Jaeyun yan yan bana baktıktan sonra hızla okula girdi. Bende gülümseyerek onu takip ettim.
Sunghoon koridorda Heeseung hyung ile konuşuyordu. Hemen onun yanına gittimize konuşmaya başladım.
"Selam! Naber?"
"İyi Sunoo, sen?"
"Teşekkür ederim!"
Bana iltifat etmesini bekliyordum fakat Heeseung'a dönüp konuşmaya devam etti. Dudaklarımı büzdüm ve sınıfıma doğru yol aldım.
Jungwon başını sıraya koymuş, uyuyordu. Çantamı hızla onun yanına bırakınca hoplayarak uyandı. Yeni uyandığı için kısık gözleriyle bana baktı.
"Ne oldu? Sunghoon sana yüz vermedi mi?"
"Hep öyle yapıyor zaten! Hiç dikkatini çekemiyorum ki."
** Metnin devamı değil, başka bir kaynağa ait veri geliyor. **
-- ==== Sys2Proof/Machine/Dispatch.lean ====
section
/-!
DEFINITION. What each instruction does: one arm per constructor, each one call of its meaning.
-/
namespace Sys2Proof.Machine
open Sys2Proof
Oflayarak sıraya oturdum. Kollarımı göğüsümün önünde birleştirdim. Jungwon pis pis sırıtıyordu.
"Ne gülüyorsun be?! Burada neredeyse ağlayacağım!"
"Ayğ şen üşüldün mü?"
Yanaklarımı tutup sıkmaya başladım. Kaşlarımı çattım. Bana bebek gibi bakmaları hoşuma gitmiyordu. Ellerini itip onu tersledim.
"Ben bebek değilim."
Jungwon bir kaç dakika bana boş boş baktıktan sonra yeniden bebekmişim gibi beni sevmeye başladı.
"Öylesin bir kere!"
"Rahat bıraksana çocuğu."
Tanıdık sesle gözlerim fal taşı gibi açıldı. Bu Sunghoon'du. Burada ne yapıyordu? Jungwon da aynı ben gibi şaşırmış, Sunghoon'a bakıyordu. Hızla ona doğru döndüm. Şaşırdığımı belli etmeden heyecanla sordum.
"Ne oldu, Sunghoon?"
"Kalem verebilir misin, kalem kutumu almayı unutmuşum."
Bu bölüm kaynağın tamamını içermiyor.